## What you should do
If a line in the material below has the string "vram", copy it out.

## Input
____

@[simp] theorem State.setPair_a (p : Pair) (v : Word) : (s.setPair p v).a = s.a := by cases p <;> rfl
@[simp] theorem State.setPair_f (p : Pair) (v : Word) : (s.setPair p v).f = s.f := by cases p <;> rfl
@[simp] theorem State.setPair_pc (p : Pair) (v : Word) : (s.setPair p v).pc = s.pc := by cases p <;> rfl
@[simp] theorem State.setPair_ime (p : Pair) (v : Word) : (s.setPair p v).ime = s.ime := by cases p <;> rfl
@[simp] theorem State.setPair_run (p : Pair) (v : Word) : (s.setPair p v).run = s.run := by cases p <;> rfl
@[simp] theorem State.setPair_fault (p : Pair) (v : Word) : (s.setPair p v).fault = s.fault := by cases p <;> rfl
@[simp] theorem State.setPair_mark (p : Pair) (v : Word) : (s.setPair p v).mark = s.mark := by cases p <;> rfl
@[simp] theorem State.setPair_bootOff (p : Pair) (v : Word) : (s.setPair p v).bootOff = s.bootOff := by cases p <;> rfl
@[simp] theorem State.setPair_cycles (p : Pair) (v : Word) : (s.setPair p v).cycles = s.cycles := by cases p <;> rfl
@[simp] theorem State.setPair_wram (p : Pair) (v : Word) : (s.setPair p v).wram = s.wram := by cases p <;> rfl
@[simp] theorem State.setPair_vram (p : Pair) (v : Word) : (s.setPair p v).vram = s.vram := by cases p <;> rfl
@[simp] theorem State.setPair_oam (p : Pair) (v : Word) : (s.setPair p v).oam = s.oam := by cases p <;> rfl
@[simp] theorem State.setPair_cram (p : Pair) (v : Word) : (s.setPair p v).cram = s.cram := by cases p <;> rfl
@[simp] theorem State.setPair_cram2 (p : Pair) (v : Word) : (s.setPair p v).cram2 = s.cram2 := by cases p <;> rfl
@[simp] theorem State.setPair_mapper (p : Pair) (v : Word) : (s.setPair p v).mapper = s.mapper := by cases p <;> rfl
@[simp] theorem State.setPair_rom (p : Pair) (v : Word) : (s.setPair p v).rom = s.rom := by cases p <;> rfl
@[simp] theorem State.setPair_romSize (p : Pair) (v : Word) : (s.setPair p v).romSize = s.romSize := by cases p <;> rfl
@[simp] theorem State.setPair_cramSize (p : Pair) (v : Word) : (s.setPair p v).cramSize = s.cramSize := by cases p <;> rfl
@[simp] theorem State.setPair_boot (p : Pair) (v : Word) : (s.setPair p v).boot = s.boot := by cases p <;> rfl
@[simp] theorem State.setPair_cfg (p : Pair) (v : Word) : (s.setPair p v).cfg = s.cfg := by cases p <;> rfl
@[simp] theorem State.setPair_ioAnswers (p : Pair) (v : Word) : (s.setPair p v).ioAnswers = s.ioAnswers := by cases p <;> rfl
@[simp] theorem State.setPair_ioLog (p : Pair) (v : Word) : (s.setPair p v).ioLog = s.ioLog := by cases p <;> rfl

@[simp] theorem State.setStackPair_sp (p : StackPair) (v : Word) : (s.setStackPair p v).sp = s.sp := by cases p <;> rfl
@[simp] theorem State.setStackPair_pc (p : StackPair) (v : Word) : (s.setStackPair p v).pc = s.pc := by cases p <;> rfl
@[simp] theorem State.setStackPair_ime (p : StackPair) (v : Word) : (s.setStackPair p v).ime = s.ime := by cases p <;> rfl
@[simp] theorem State.setStackPair_run (p : StackPair) (v : Word) : (s.setStackPair p v).run = s.run := by cases p <;> rfl
@[simp] theorem State.setStackPair_fault (p : StackPair) (v : Word) : (s.setStackPair p v).fault = s.fault := by cases p <;> rfl
@[simp] theorem State.setStackPair_mark (p : StackPair) (v : Word) : (s.setStackPair p v).mark = s.mark := by cases p <;> rfl
@[simp] theorem State.setStackPair_bootOff (p : StackPair) (v : Word) : (s.setStackPair p v).bootOff = s.bootOff := by cases p <;> rfl
@[simp] theorem State.setStackPair_cycles (p : StackPair) (v : Word) : (s.setStackPair p v).cycles = s.cycles := by cases p <;> rfl
@[simp] theorem State.setStackPair_wram (p : StackPair) (v : Word) : (s.setStackPair p v).wram = s.wram := by cases p <;> rfl
@[simp] theorem State.setStackPair_vram (p : StackPair) (v : Word) : (s.setStackPair p v).vram = s.vram := by cases p <;> rfl
@[simp] theorem State.setStackPair_oam (p : StackPair) (v : Word) : (s.setStackPair p v).oam = s.oam := by cases p <;> rfl
@[simp] theorem State.setStackPair_cram (p : StackPair) (v : Word) : (s.setStackPair p v).cram = s.cram := by cases p <;> rfl
@[simp] theorem State.setStackPair_cram2 (p : StackPair) (v : Word) : (s.setStackPair p v).cram2 = s.cram2 := by cases p <;> rfl
@[simp] theorem State.setStackPair_mapper (p : StackPair) (v : Word) : (s.setStackPair p v).mapper = s.mapper := by cases p <;> rfl
@[simp] theorem State.setStackPair_rom (p : StackPair) (v : Word) : (s.setStackPair p v).rom = s.rom := by cases p <;> rfl
@[simp] theorem State.setStackPair_romSize (p : StackPair) (v : Word) : (s.setStackPair p v).romSize = s.romSize := by cases p <;> rfl
@[simp] theorem State.setStackPair_cramSize (p : StackPair) (v : Word) : (s.setStackPair p v).cramSize = s.cramSize := by cases p <;> rfl
@[simp] theorem State.setStackPair_boot (p : StackPair) (v : Word) : (s.setStackPair p v).boot = s.boot := by cases p <;> rfl
@[simp] theorem State.setStackPair_cfg (p : StackPair) (v : Word) : (s.setStackPair p v).cfg = s.cfg := by cases p <;> rfl
@[simp] theorem State.setStackPair_ioAnswers (p : StackPair) (v : Word) : (s.setStackPair p v).ioAnswers = s.ioAnswers := by cases p <;> rfl
@[simp] theorem State.setStackPair_ioLog (p : StackPair) (v : Word) : (s.setStackPair p v).ioLog = s.ioLog := by cases p <;> rfl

____

## Exercise response
@[simp] theorem State.setPair_vram (p : Pair) (v : Word) : (s.setPair p v).vram = s.vram := by cases p <;> rfl
@[simp] theorem State.setStackPair_vram (p : StackPair) (v : Word) : (s.setStackPair p v).vram = s.vram := by cases p <;> rfl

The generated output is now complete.